Rachel ‘Rae’ Earl is the protagonist, the person who pens the mad fat diary. She has just been released from a psychiatric hospital, following her admittance for self-harming, and now wants to make up for lost time. Or as she puts it: “I’m 16. I weigh 16 and a half stone and I live in Lincolnshire. My interests include music, vegging out and finding a fit boy. Scratch that. Any boy. To quench my ever-growing horn.” Rae’s opening monologue sets the irreverent tone for what’s to come: this isn't going to be a naval gazing examination of self-harm so beloved by Year 9 girls, rather a raucous, riotous, up and at ‘em look at adolescence.

Rae's humour at play.


(Note: I’m worried the above comment about Year 9 girls is generalised, and therefore unfair. But as an English teacher, I’ve read more stories about self-harm than you’ve had hot dinners. And imaginary reader, you live in a contrived land where cold options don’t exist. That’s how many stories on self-harm I’ve read. For the record, I’ve also read too many stories by boys on gangsterism. My message to teenage boys would be: put the imaginary glock down and pick up your soul. Now you’ve picked it up, load the chamber and fire the page with musings on life, the universe and everything else. Teenagers, let's not live vicariously through a Daily Mail ‘yuff’ headline, reach higher for something purer and then write me a story. )
Sorry I had to get that off my chest. I'll continue now.

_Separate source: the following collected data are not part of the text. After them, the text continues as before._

-- ==== Sys2Proof/Laws/Blocks.lean ====
section
/-! SUPPORT. Events, Ledger counters and error records: everything they can change, said once. -/

namespace Sys2Proof.Machine

/-- A state that differs from another only where an event can: registers, what each vector carries next, the messages sent, when bits rose,
and, where an EVENT packet leaves, its session and its port (R70-R75, R359). -/
def EventOnly (s t : State) : Prop :=
  t = { s with
    regs := t.regs
    vecLast := t.vecLast
    out := t.out
    rose := t.rose
    sess := t.sess
    ports := t.ports }

theorem EventOnly.refl (s : State) : EventOnly s s := rfl

theorem EventOnly.trans {s t u : State} (h1 : EventOnly s t) (h2 : EventOnly t u) : EventOnly s u := by
  unfold EventOnly at *
  rw [h2, h1]

theorem eventOnly_regPut (s : State) (a v : Nat) : EventOnly s (regPut s a v) := rfl

theorem eventOnly_wr (s : State) (pg : Nat) (f : FRef) (v : Nat) : EventOnly s (wr s pg f v) := rfl

theorem eventOnly_emit (s : State) (o : Out) : EventOnly s (emit s o) := rfl

theorem eventOnly_vecLast (s : State) (l : Tab VecLast) : EventOnly s { s with vecLast := l } := rfl

theorem eventOnly_transmit (s : State) (i : Nat) (x : Sess) (o : Out) (seq msg : Word32) (ends : Bool × Bool) (retx : Bool) :
    EventOnly s (transmit s i x o seq msg ends retx) := by
  unfold transmit
  extract_lets h bytes s1 s2
  have h1 : EventOnly s s1 := rfl
  refine EventOnly.trans (EventOnly.trans h1 ?_) (eventOnly_emit _ _)
  simp only [s2]
  split
  · rfl
  · rfl

variable {count : State → Nat → State}

theorem eventOnly_vecSend (hc : ∀ t x, EventOnly t (count t x)) (s : State) (v : Nat) (m : Out) : EventOnly s (vecSend count s v m) := by
  unfold vecSend
  dsimp only
  repeat' split
  · exact eventOnly_emit _ _
  · exact EventOnly.trans (eventOnly_transmit _ _ _ _ _ _ _ _) (hc _ _)
  · exact EventOnly.refl s

theorem eventOnly_vecDeliverBy (hc : ∀ t x, EventOnly t (count t x)) (s : State) (v : Nat) : EventOnly s (vecDeliverBy count s v) := by
  unfold vecDeliverBy
  dsimp only
  repeat' split
  · exact EventOnly.refl s
  · exact EventOnly.trans (eventOnly_regPut _ _ _) (eventOnly_vecSend hc _ _ _)
  · exact EventOnly.refl s
  · exact eventOnly_regPut _ _ _

theorem eventOnly_vecTryBy (hc : ∀ t x, EventOnly t (count t x)) (s : State) (v : Nat) : EventOnly s (vecTryBy count s v) := by
  unfold vecTryBy
  split
  · exact eventOnly_vecDeliverBy hc s v
  · exact EventOnly.refl s

theorem eventOnly_vecRaiseBy (hc : ∀ t x, EventOnly t (count t x)) (s : State) (v pg : Nat) : EventOnly s (vecRaiseBy count s v pg) := by
  unfold vecRaiseBy
  dsimp only
  split
  · exact EventOnly.trans (EventOnly.trans (eventOnly_vecLast s _) (eventOnly_regPut _ _ _)) (eventOnly_vecTryBy hc _ v)
  · exact eventOnly_regPut _ _ _

theorem eventOnly_markEvent (s : State) (pg b : Nat) (zero : Bool) : EventOnly s (markEvent s pg b zero) := rfl

theorem eventOnly_raiseOnBy (hc : ∀ t x, EventOnly t (count t x)) (s : State) (pg b v : Nat) : EventOnly s (raiseOnBy count s pg b v) := by
  unfold raiseOnBy
  split
  · exact EventOnly.trans (eventOnly_markEvent _ _ _ _) (eventOnly_vecRaiseBy hc _ _ _)
  · exact eventOnly_markEvent _ _ _ _

theorem eventOnly_tallyBy {after : State → State} (ho : ∀ t, EventOnly t (after t)) (s : State) (pg i w : Nat) :
    EventOnly s (tallyBy after s pg i w) := by
  unfold tallyBy
  dsimp only
  split
  · exact eventOnly_regPut _ _ _
  · exact EventOnly.trans (eventOnly_regPut _ _ _) (ho _)

theorem eventOnly_countEventOnce (s : State) (x : Nat) : EventOnly s (countEventOnce s x) := eventOnly_tallyBy EventOnly.refl _ _ _ _

theorem eventOnly_countEvent (s : State) (x : Nat) : EventOnly s (countEvent s x) :=
  eventOnly_tallyBy (fun _ => eventOnly_raiseOnBy eventOnly_countEventOnce _ _ _ _) _ _ _ _

theorem eventOnly_vecDeliver (s : State) (v : Nat) : EventOnly s (vecDeliver s v) := eventOnly_vecDeliverBy eventOnly_countEvent s v

theorem eventOnly_vecTry (s : State) (v : Nat) : EventOnly s (vecTry s v) := eventOnly_vecTryBy eventOnly_countEvent s v

theorem eventOnly_vecRaise (s : State) (v pg : Nat) : EventOnly s (vecRaise s v pg) := eventOnly_vecRaiseBy eventOnly_countEvent s v pg

theorem eventOnly_raiseOn (s : State) (pg b v : Nat) : EventOnly s (raiseOn s pg b v) := eventOnly_raiseOnBy eventOnly_countEvent s pg b v

theorem eventOnly_raise (s : State) (pg b : Nat) : EventOnly s (raise s pg b) := eventOnly_raiseOn _ _ _ _

theorem eventOnly_raiseZero (s : State) (pg b : Nat) : EventOnly s (raiseZero s pg b) :=
  EventOnly.trans (eventOnly_markEvent _ _ _ _) (eventOnly_vecRaise _ _ _)

theorem eventOnly_tally (s : State) (pg i w : Nat) : EventOnly s (tally s pg i w) := eventOnly_tallyBy (fun _ => eventOnly_raise _ _ _) _ _ _ _

theorem eventOnly_recordErr (s : State) (pg code : Nat) (part : Option Nat) (addr : Nat) (phys : Bool) (detail : Nat) :
    EventOnly s (recordErr s pg code part addr phys detail) := by
  unfold recordErr
  dsimp only
  split
  · exact eventOnly_wr _ _ _ _
  · exact EventOnly.trans (eventOnly_regPut _ _ _) (eventOnly_regPut _ _ _)

/-- An error record changes registers alone (R52). -/
theorem recordErr_regsOnly (s : State) (pg code : Nat) (part : Option Nat) (addr : Nat) (phys : Bool) (detail : Nat) :
    recordErr s pg code part addr phys detail = { s with regs := (recordErr s pg code part addr phys detail).regs } := by
  have h1 : ∀ (u : State) (p : Nat) (f : FRef) (v : Nat), wr u p f v = { u with regs := (wr u p f v).regs } := fun _ _ _ _ => rfl
  have h2 : ∀ (u : State) (a v b w : Nat), regPut (regPut u a v) b w = { u with regs := (regPut (regPut u a v) b w).regs } :=
    fun _ _ _ _ _ => rfl
  unfold recordErr
  dsimp only
  split
  · exact h1 _ _ _ _
  · exact h2 _ _ _ _ _

/-- VEC_STATUS of an entry of the event-vector table (R71, R72). -/
def inVectors (a : Nat) : Prop := ∃ v < 4096, a = vecAddr v + 8

/-- A register that an event can change beside EVT_RAW of its own page: VEC_STATUS of a vector, or, where an EVENT packet leaves an X-die, the
packet's Ledger counter there or EVT_RAW of its page (R70-R75, R529). -/
def eventWord (a : Nat) : Prop :=
  inVectors a ∨ ∃ x, a = ztPage x * 4096 + 0x20 ∨ a = ztPage x * 4096 + 0x840 + 8 * typeIndex 0x08

theorem vecAddr_off (v : Nat) : 0x100 ≤ vecAddr v % 4096 ∧ vecAddr v % 4096 < 0x4F1 := by
  simp only [vecAddr]
  omega

/-- A header register other than EVT_RAW is none that an event of another page changes. -/
theorem header_not_eventWord {pg off : Nat} (h : off < 0x100) (hr : off ≠ 0x20) : ¬ eventWord (pg * 4096 + off) := by
  rintro (⟨v, _, e⟩ | ⟨x, e | e⟩)
  · have := vecAddr_off v
    omega
  · omega
  · have : typeIndex 0x08 = 7 := rfl
    omega

theorem rawAddr_ne_vec (pg v : Nat) : pg * 4096 + 0x20 ≠ vecAddr v + 8 := by
  have := vecAddr_off v
  omega

theorem regGet_vecLast (s : State) (l : Tab VecLast) (a : Nat) : regGet { s with vecLast := l } a = regGet s a := rfl

@[simp] theorem regGet_transmit (s : State) (i : Nat) (x : Sess) (o : Out) (seq msg : Word32) (ends : Bool × Bool) (retx : Bool) (a : Nat) :
    regGet (transmit s i x o seq msg ends retx) a = regGet s a := by
  unfold transmit
  extract_lets h bytes s1 s2
  rw [regGet_emit]
  simp only [s2]
  split
  · rfl
  · rfl

theorem regGet_vecSend {a : Nat} (hc : ∀ t x, regGet (count t x) a = regGet t a) (s : State) (v : Nat) (m : Out) :
    regGet (vecSend count s v m) a = regGet s a := by
  unfold vecSend
  dsimp only
  repeat' split
  · rfl
  · rw [hc, regGet_transmit]
  · rfl

theorem regGet_vecDeliverBy {a : Nat} (hc : ∀ t x, regGet (count t x) a = regGet t a) (s : State) (v : Nat) (h : a ≠ vecAddr v + 8) :
    regGet (vecDeliverBy count s v) a = regGet s a := by
  unfold vecDeliverBy
  dsimp only
  repeat' split
  · rfl
  · rw [regGet_vecSend hc, regGet_regPut_ne _ _ h]
  · rfl
  · rw [regGet_regPut_ne _ _ h]

theorem regGet_vecTryBy {a : Nat} (hc : ∀ t x, regGet (count t x) a = regGet t a) (s : State) (v : Nat) (h : a ≠ vecAddr v + 8) :
    regGet (vecTryBy count s v) a = regGet s a := by
  unfold vecTryBy
  split
  · exact regGet_vecDeliverBy hc s v h
  · rfl

theorem regGet_vecRaiseBy {a : Nat} (hc : ∀ t x, regGet (count t x) a = regGet t a) (s : State) (v pg : Nat) (h : a ≠ vecAddr v + 8) :
    regGet (vecRaiseBy count s v pg) a = regGet s a := by
  unfold vecRaiseBy
  dsimp only
  split
  · rw [regGet_vecTryBy hc _ _ h, regGet_regPut_ne _ _ h]; rfl
  · rw [regGet_regPut_ne _ _ h]

theorem regGet_markEvent (s : State) (pg b a : Nat) (zero : Bool) :
    regGet (markEvent s pg b zero) a = regGet (wr s pg fEVTRAW (rd s pg fEVTRAW ||| (1 <<< b))) a := rfl

theorem regGet_markEvent_ne (s : State) (pg b : Nat) {a : Nat} (zero : Bool) (h : a ≠ pg * 4096 + 0x20) :
    regGet (markEvent s pg b zero) a = regGet s a := by
  rw [regGet_markEvent, regGet_wr, if_neg (show ¬ a = pg * 4096 + fEVTRAW.off from h)]

theorem regGet_raiseOnBy {a : Nat} (hc : ∀ t x, regGet (count t x) a = regGet t a) (s : State) (pg b v : Nat) (h : a ≠ pg * 4096 + 0x20)
    (hv : a ≠ vecAddr v + 8) : regGet (raiseOnBy count s pg b v) a = regGet s a := by
  unfold raiseOnBy
  split
  · rw [regGet_vecRaiseBy hc _ _ _ hv, regGet_markEvent_ne _ _ _ _ h]
  · rw [regGet_markEvent_ne _ _ _ _ h]

theorem regGet_tallyBy {after : State → State} {a : Nat} (ho : ∀ t, regGet (after t) a = regGet t a) (s : State) (pg i w : Nat)
    (h : a ≠ pg * 4096 + 0x840 + 8 * i) : regGet (tallyBy after s pg i w) a = regGet s a := by
  unfold tallyBy
  dsimp only
  split
  · exact regGet_regPut_ne _ _ h
  · rw [ho, regGet_regPut_ne _ _ h]

theorem not_vecAddr {a v : Nat} (hv : v < 4096) (ha : ¬ eventWord a) : a ≠ vecAddr v + 8 := fun e => ha (.inl ⟨v, hv, e⟩)

theorem regGet_countEvent {a : Nat} (ha : ¬ eventWord a) (s : State) (x : Nat) : regGet (countEvent s x) a = regGet s a := by
  have h1 : ∀ y, a ≠ ztPage y * 4096 + 0x20 := fun y e => ha (.inr ⟨y, .inl e⟩)
  have h2 : ∀ y, a ≠ ztPage y * 4096 + 0x840 + 8 * typeIndex 0x08 := fun y e => ha (.inr ⟨y, .inr e⟩)
  have h3 : ∀ t y, regGet (countEventOnce t y) a = regGet t a := fun t y => regGet_tallyBy (fun _ => rfl) _ _ _ _ (h2 y)
  exact regGet_tallyBy (fun t => regGet_raiseOnBy h3 _ _ _ _ (h1 x) (not_vecAddr (rd_lt _ _ _) ha)) _ _ _ _ (h2 x)

theorem regGet_vecDeliver (s : State) (v a : Nat) (hv : v < 4096) (ha : ¬ eventWord a) : regGet (vecDeliver s v) a = regGet s a :=
  regGet_vecDeliverBy (regGet_countEvent ha) s v (not_vecAddr hv ha)

theorem regGet_vecTry (s : State) (v a : Nat) (hv : v < 4096) (ha : ¬ eventWord a) : regGet (vecTry s v) a = regGet s a :=
  regGet_vecTryBy (regGet_countEvent ha) s v (not_vecAddr hv ha)

theorem regGet_vecRaise (s : State) (v pg a : Nat) (hv : v < 4096) (ha : ¬ eventWord a) : regGet (vecRaise s v pg) a = regGet s a :=
  regGet_vecRaiseBy (regGet_countEvent ha) s v pg (not_vecAddr hv ha)

/-- An event changes EVT_RAW of its page and the words of `eventWord` alone. -/
theorem regGet_raiseOn (s : State) (pg b v a : Nat) (hv : v < 4096) (h : a ≠ pg * 4096 + 0x20) (ha : ¬ eventWord a) :
    regGet (raiseOn s pg b v) a = regGet s a := regGet_raiseOnBy (regGet_countEvent ha) s pg b v h (not_vecAddr hv ha)

theorem regGet_raise (s : State) (pg b a : Nat) (h : a ≠ pg * 4096 + 0x20) (ha : ¬ eventWord a) :
    regGet (raise s pg b) a = regGet s a := regGet_raiseOn _ _ _ _ _ (rd_lt _ _ _) h ha

theorem regGet_raiseZero (s : State) (pg b a : Nat) (h : a ≠ pg * 4096 + 0x20) (ha : ¬ eventWord a) :
    regGet (raiseZero s pg b) a = regGet s a := by
  unfold raiseZero
  rw [regGet_vecRaise _ _ _ _ (by decide) ha, regGet_markEvent_ne _ _ _ _ h]

/-- The event bit is set afterwards, on any page but those that EVENT packets themselves touch. -/
theorem rd_raiseOn_raw (s : State) (pg b v : Nat) (hv : v < 4096) (hp : ¬ eventWord (pg * 4096 + 0x20)) :
    rd (raiseOn s pg b v) pg fEVTRAW = (rd s pg fEVTRAW ||| (1 <<< b)) % 2 ^ 64 := by
  unfold raiseOn raiseOnBy
  split
  · rw [rd, regGet_vecRaiseBy (a := pg * 4096 + fEVTRAW.off) (regGet_countEvent hp) _ _ _ (not_vecAddr hv hp), regGet_markEvent]
    exact rd_wr_same _ _ _ _ (by decide)
  · rw [rd, regGet_markEvent]
    exact rd_wr_same _ _ _ _ (by decide)

theorem rd_raise_raw (s : State) (pg b : Nat) (hp : ¬ eventWord (pg * 4096 + 0x20)) :
    rd (raise s pg b) pg fEVTRAW = (rd s pg fEVTRAW ||| (1 <<< b)) % 2 ^ 64 := rd_raiseOn_raw _ _ _ _ (rd_lt _ _ _) hp

/-- What an event does to EVT_RAW of any page: bits that stand there stay. -/
def RawGrows (s t : State) : Prop := ∀ pg b, (rd s pg fEVTRAW).testBit b = true → (rd t pg fEVTRAW).testBit b = true

theorem RawGrows.of_eq {s t : State} (h : ∀ pg, regGet t (pg * 4096 + 0x20) = regGet s (pg * 4096 + 0x20)) : RawGrows s t := by
  intro pg b hb
  rw [rd, show pg * 4096 + fEVTRAW.off = pg * 4096 + 0x20 from rfl, h pg]
  exact hb

theorem RawGrows.trans {s t u : State} (h1 : RawGrows s t) (h2 : RawGrows t u) : RawGrows s u := fun pg b h => h2 pg b (h1 pg b h)

theorem rd_markEvent (s : State) (pg b : Nat) (zero : Bool) :
    rd (markEvent s pg b zero) pg fEVTRAW = (rd s pg fEVTRAW ||| 1 <<< b) % 2 ^ 64 := rd_wr_same _ _ _ _ (by decide)

theorem rawGrows_markEvent (s : State) (pg b : Nat) (zero : Bool) : RawGrows s (markEvent s pg b zero) := by
  intro pg' b' h
  by_cases e : pg' = pg
  · subst e
    rw [rd_markEvent, Nat.testBit_mod_two_pow, Nat.testBit_or, h]
    have h64 : rd s pg' fEVTRAW < 2 ^ 64 := rd_lt s pg' fEVTRAW
    have hb : b' < 64 := by
      rcases Nat.lt_or_ge b' 64 with hb | hb
      · exact hb
      · rw [Nat.testBit_lt_two_pow (Nat.lt_of_lt_of_le h64 (Nat.pow_le_pow_right (by decide) hb))] at h
        cases h
    simp [hb]
  · rw [rd, regGet_markEvent_ne _ _ _ _ (show pg' * 4096 + fEVTRAW.off ≠ pg * 4096 + 0x20 from fun e' => e (by
      have : fEVTRAW.off = 0x20 := rfl
      omega))]
    exact h

theorem rawGrows_vecStatus (s : State) (v w : Nat) : RawGrows s (regPut s (vecAddr v + 8) w) :=
  .of_eq (fun p => regGet_regPut_ne _ _ (rawAddr_ne_vec p v))

theorem rawGrows_vecSend (hc : ∀ t x, RawGrows t (count t x)) (s : State) (v : Nat) (m : Out) : RawGrows s (vecSend count s v m) := by
  unfold vecSend
  dsimp only
  repeat' split
  · exact fun _ _ h => h
  · exact RawGrows.trans (.of_eq (fun _ => regGet_transmit _ _ _ _ _ _ _ _ _)) (hc _ _)
  · exact fun _ _ h => h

On leaving hospital Rae is re-acquainted with her school friend Chloe. She is Rae’s antithesis: conventionally pretty, conventionally popular and conventionally dressed. Through her, Rae meets a group of friends who don’t see Rae’s madness or fatness, but the vulnerable charm and rude eloquence we the viewer sees. As with all good shows, the secondary characters are pivotal to the programme’s success, and Mad Fat has them in spades. Chloe, mentioned earlier, is not the vacuous princess her appearance implies: she is vulnerability incarnate, concealing the pretty woman fear of being a woman of no importance. Archie is a homosexual in the 1990’s – an era of lad culture. His cowardly attempts to ‘out’ himself, although humorous, are played with an underlying sadness, recognising how society manacled gay men and women. And then there’s Finn, the apple of Rae’s eye; the man she wants to bite into, chew up and swallow whole- including the pips. (“His arse is so beautiful, sometimes I have to stop myself from crying when I look at it.”) Rae, overweight in body, underfed in confidence, is stuck in the “friends zone” with Finn, an intermediate state of limbo she longs to swap for sex heaven.  Her caustic response to this is both hilariously and horrifyingly relatable to anyone who has ever said ‘I love you’ in their head and not had the other person say it back.

The gang.



Over the three seasons, the course of true friendship never does run smooth as typical teenage infighting threatens to capsize hard earned camaraderie. Unlike the ephemeral relationships of Made In Chelsea though, wounds are licked, pints are raised and order is soon restored. As a secondary school teacher, My Mad Fat Diary is the kind of programme I wish students were watching. In an age where the ‘self’ is promoted through profiles, ‘selfies’ and (cough) blogs, we can sometimes spend too much time looking in rather than out at what’s around us. Mad Fat is a celebration of interdependence, of how our friends can make us stronger, happier and healthier. I’ll be very sad to see it go.

The whole of 'My Mad Fat Diary' is available on demand at All 4.